I was also thinking today how I have major problems with authority, always have, probably always will. And how maybe, had I gone to church or joined the army, I would have learned the hard way how to deal with authority. But don't you think it's strange there are more classes on leadership and none on fitting in with the crowd (aside from What Not to Wear)? On the one hand, our society supposedly values people who stand out, stick out their necks, make a change in the world, etc. On the other hand, our society does not make it easy for those people to live their lives and make a change in the world. There is always a lot of backlash.

Something about shining brightly and burning candlesticks on both ends, or something. Double-edge swords, etc.


At 2:06 PM, Blogger Junniper said...

I don't believe in having to deal with authority. Especially because most of the time those in authority really need to be dealt with.

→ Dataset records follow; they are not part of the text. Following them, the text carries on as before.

/-- The end of an event with nothing left to do changes nothing. -/
theorem State.finish_of_quiet (s : State) (h : s.quiet = true) : s.finish = s := by
  simp only [State.quiet, Bool.and_eq_true, Bool.not_eq_true'] at h
  obtain ⟨⟨⟨h1, h2⟩, h3⟩, h4⟩ := h
  unfold State.finish
  rw [State.grantRecords_of_granted s h3]
  have c : s.calm = s := by
    cases s
    simp only [State.calm, State.mk.injEq, true_and, and_true]
    exact ⟨h1.symm, h2.symm⟩
  have r : s.reexamine = s := by
    unfold State.reexamine
    rw [h1, if_neg (by decide), c]
  rw [r]
  show State.acceptFrom s.waiting s = s
  cases hw : s.waiting with
  | nil =>
    show { s with waiting := [] } = s
    rw [← hw]
  | cons q qs =>
    rw [hw] at h4
    rw [State.acceptFrom, if_neg (by simpa using h4), ← hw]

end Sys2Proof.Machine
end

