-- ==== Sys2Proof/Laws/Events.lean ====
section
/-! SUPPORT. What responses, edges, expiries, the commands that a ring takes and the block's own steps keep: `Works` up to the
end of the event, or `Flow` where a re-examination stands inside. -/

namespace Sys2Proof.Machine

/-! ### FAULT, and the completions -/

theorem State.works_enterFault (i : RingId) (c : FaultCause) (s : State) (h : (s.ring i).runState ≠ .idle) :
    Works s (s.enterFault i c) :=
  (State.works_modRing i _ s (Ring.kin_enterFault c _ h)).trans
    ((State.steady_answerHeld _ _ _ _).trans (State.steady_askReexam _)).works

theorem Ring.notIdle_of_moves {r : Ring} (h : r.moves = true) : r.runState ≠ .idle := by
  intro e
  simp [Ring.moves, e] at h

theorem State.works_haltOnError (i : RingId) (c : FaultCause) (s : State) : Works s (s.haltOnError i c) := by
  unfold State.haltOnError
  split
  · rename_i h
    simp only [Bool.and_eq_true] at h
    exact State.works_enterFault i c s (Ring.notIdle_of_moves h.2)
  · exact Works.refl s

theorem State.works_testAborting (i : RingId) (s : State) : Works s (s.testAborting i) := by
  unfold State.testAborting
  split
  · rename_i h
    simp only [Bool.and_eq_true, beq_iff_eq] at h
    exact (State.works_modRing i _ s (Ring.kin_completeAbort _ h.1)).trans (State.steady_askReexam _).works
  · exact Works.refl s

/-! ### Responses -/

theorem State.works_fillResponse (i : RingId) (k : SlotId) (a : Initiator) (t : UpTag) (x : Status) (s : State) :
    Works s (s.fillResponse i k a t x) := by
  unfold State.fillResponse
  split
  · exact (State.works_countResponse i k s).trans (State.steady_respond _ _ _ _ _).works
  · exact (((State.steady_modRing i _ s (Ring.inner_noteWriteError k _)).works.trans (State.works_haltOnError i _ _)).trans
      (State.works_countResponse i k _)).trans (State.steady_respond _ _ _ _ _).works

theorem State.works_drainResponse (i : RingId) (k : SlotId) (a : Initiator) (t : UpTag) (x : Status) (b : List Byte)
    (s : State) : Works s (s.drainResponse i k a t x b) := by
  unfold State.drainResponse
  split
  · exact (State.works_countResponse i k s).trans (State.steady_respond _ _ _ _ _).works
  · exact (((State.steady_modRing i _ s (Ring.inner_noteReadError _)).works.trans (State.works_haltOnError i _ _)).trans
      (State.works_countResponse i k _)).trans (State.steady_respond _ _ _ _ _).works

theorem State.steady_recordResponse (i : RingId) (k : SlotId) (d : RecordKind) (x : Status) (s : State) :
    Steady s (s.recordResponse i k d x) := by
  have c : Steady s (match x with | .okay => s | .error => s.modRing i Ring.noteRecordError) := by
    cases x
    · exact Steady.refl s
    · exact State.steady_modRing i _ s (Ring.inner_noteRecordError _)
  cases d
  · exact (c.trans (State.steady_modRing i _ _ (Ring.inner_markAnswered k _))).trans (State.steady_settleRing i _)
  · exact c

theorem State.works_answerOwner (e : Entry) (x : Status) (b : List Byte) (s : State) : Works s (s.answerOwner e x b) := by
  cases e with
  | pass a t k => exact (State.steady_respond _ _ _ _ _).works
  | fill i k a t => exact State.works_fillResponse i k a t x s
  | drain i k a t => exact State.works_drainResponse i k a t x b s
  | record i k d => exact (State.steady_recordResponse i k d x s).works

theorem State.works_testCompletion (e : Entry) (s : State) : Works s (s.testCompletion e) := by
  unfold State.testCompletion
  split
  · exact Works.refl s
  · exact (State.works_testEnding _ s).trans (State.works_testAborting _ _)

/-- A response to an entry in use, up to the end of the event. -/
theorem State.works_response (e : Entry) (t : DownTag) (x : Status) (b : List Byte) (s : State) :
    Works s ((((s.freeEntry t).answerOwner e x b).testCompletion e).askReexam) :=
  (((State.steady_freeEntry t s).works.trans (State.works_answerOwner e x b _)).trans (State.works_testCompletion e _)).trans
    (State.steady_askReexam _).works

/-! ### Edges -/

theorem State.works_takeEvent (x : RingId × Side) (s : State) : Works s (s.takeEvent x) := by
  unfold State.takeEvent
  split
  · split
    · rename_i h
      simp only [Ring.canClose, Bool.and_eq_true, beq_iff_eq] at h
      exact (State.works_closeFrame x.1 _ _ s h.1.1 h.1.2).1
    · exact Works.refl s
  · split
    · exact State.works_trigger x.1 s
    · exact Works.refl s

/-- The order of the events of one edge is an arrangement of them. -/
theorem takeOrder_perm (n c : Nat) (todo : List (RingId × Side)) : (takeOrder n c todo).Perm todo := by
  induction n generalizing c todo with
  | zero => exact List.Perm.refl _
  | succ n ih =>
    unfold takeOrder
    split
    · rename_i x y rest
      dsimp only
      have hk : Config.freePick c % (rest.length + 2) < (x :: y :: rest).length := by
        simp only [List.length_cons]
        exact Nat.mod_lt _ (by omega)
      rw [List.getD_eq_getElem _ _ hk]
      exact (List.Perm.cons _ (ih _ _)).trans (List.getElem_cons_eraseIdx_perm hk)
    · exact List.Perm.refl _
    · exact List.Perm.refl _

theorem State.works_foldl {α : Type} (f : State → α → State) (hf : ∀ s x, Works s (f s x)) (xs : List α) (s : State) :
    Works s (xs.foldl f s) := by
  induction xs generalizing s with
  | nil => exact Works.refl s
  | cons x xs ih => exact (hf s x).trans (ih _)

/-- The events of one edge, whatever their order: the free value's counter is the only other thing that moves. -/
theorem State.works_deliver (n : LineId) (s : State) :
    Works { s with choices := s.choices + ((s.receivers n).length - 1) } (s.deliver n) :=
  State.works_foldl _ (fun s x => State.works_takeEvent x s) _ _

/-! ### START -/

theorem Ring.slot_startSlots (r : Ring) (x : Ring) (h : x.slots = Vector.ofFn r.startSlot) (k : SlotId) :
    x.slot k = r.startSlot k := by
  unfold Ring.slot
  rw [h]
  simp

theorem allSlots_count : ∀ k : SlotId, allSlots.count k = 1 := by decide

/-- The places of a ring that START has just initialised. -/
theorem Ring.places_begin (r : Ring) : r.begin.placesSound := by
  have base : ∀ x : Ring, x.slots = Vector.ofFn r.startSlot → x.active = r.active → x.freeList = r.active.usedSlots →
      x.ready = [] → x.releasing = [] → x.fillSlot = none → x.drainSlot = none → x.placesSound := by
    intro x hs ha hf hr hl h1 h2
    rw [Ring.placesSound_iff]
    intro _
    have st : ∀ k, (x.slot k).state = .free := fun k => by rw [Ring.slot_startSlots r x hs k]; rfl
    refine ⟨⟨fun k => ?_, fun k => ?_, fun k => ?_, fun k => ?_, fun k => ?_, fun k _ => st k⟩, fun _ => h1, fun _ => h2⟩
    · rw [hf, ha]
      simp only [st, true_and]
      by_cases hk : k.val < r.active.slotCount.toNat
      · rw [if_pos hk, Descriptor.usedSlots, List.count_filter (by simpa using hk)]
        exact allSlots_count k
      · rw [if_neg hk, List.count_eq_zero, Descriptor.usedSlots, List.mem_filter]
        simp [hk]
    · simp [h1, st]
    · simp [hr, st]
    · simp [h2, st]
    · simp [hl, st]
  unfold Ring.begin
  dsimp only
  refine (Ring.placesSound_iff _).mpr ?_
  generalize hx : ({ r.clearWork with
    slots := Vector.ofFn r.startSlot, freeList := r.active.usedSlots, ready := [], releasing := [], records := [],
    fillSlot := none, drainSlot := none, nextSeq := 0, budgetRemaining := r.active.budget.toNat, recordIndex := 0, lap := 0,
    counters := Counters.zero, started := true, runState := .running, fillSub := .noSlot, fillTimer := none,
    drainSub := .empty, drainTimer := none } : Ring) = x
  have px : x.placesSound := base x (by rw [← hx]) (by rw [← hx]; rfl) (by rw [← hx]) (by rw [← hx]) (by rw [← hx])
    (by rw [← hx]) (by rw [← hx])
  refine (Ring.placesSound_iff _).mp ?_
  by_cases he : x.freeList = []
  · have : x.fillTake = x := by unfold Ring.fillTake; rw [he]
    rw [this]
    exact px
  · refine (Ring.kin_fillTake x ?_).places px
    have h1 : x.fillSub = .noSlot := by rw [← hx]
    have h2 : x.runState = .running := by rw [← hx]
    simp [Ring.fillMayTake, h1, h2, he]

theorem Ring.fillTake_parts (x : Ring) : x.fillTake.shadow = x.shadow ∧ x.fillTake.mask = x.mask ∧
    x.fillTake.attention = x.attention ∧ x.fillTake.runState = x.runState ∧ x.fillTake.drainTimer = x.drainTimer ∧
    x.fillTake.commitPending = x.commitPending ∧ (x.fillTimer = none → x.fillTake.fillTimer = none) := by
  unfold Ring.fillTake
  split
  · exact ⟨rfl, rfl, rfl, rfl, rfl, rfl, id⟩
  · exact ⟨rfl, rfl, rfl, rfl, rfl, rfl, fun _ => rfl⟩

theorem Ring.runState_begin (r : Ring) : r.begin.runState = .running := (Ring.fillTake_parts _).2.2.2.1

theorem Ring.timers_begin (due : Side → Prop) (r : Ring) : r.begin.Timers due := by
  have f := Ring.fillTake_parts ({ r.clearWork with
    slots := Vector.ofFn r.startSlot, freeList := r.active.usedSlots, ready := [], releasing := [], records := [],
    fillSlot := none, drainSlot := none, nextSeq := 0, budgetRemaining := r.active.budget.toNat, recordIndex := 0, lap := 0,
    counters := Counters.zero, started := true, runState := .running, fillSub := .noSlot, fillTimer := none,
    drainSub := .empty, drainTimer := none } : Ring)
  obtain ⟨_, _, _, _, f5, _, f7⟩ := f
  exact Ring.Timers.stopped (f7 rfl) f5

It's one thing to show respect for people, but I HATE when those with authority think you should wipe their nose for them with a gold-encrusted hanky.

That's my four cents for the day. :)

At 8:18 AM, Blogger NelC said...

As far as your advisor goes, my guess is she's talking about the difference between just shovelling loads of data at the reader, and picking out a few nuggets and polishing them 'til they're nice and sparkly.

Obviously, you have to have all the data there, but the data by itself isn't the research, it's the sorting through the data for the relevent bits and presenting them so that others will see what you saw in the original data.

As to your neighbour, she's either making a guess about what you'd be like in a committee environment based on an average of everyone she's ever been on a committee with, or she's basing it on her own experience and what she had to learn. In the former case just take it as a warning about what other people will be like, and in the latter look upon it as an unintended insight into your neighbour's character.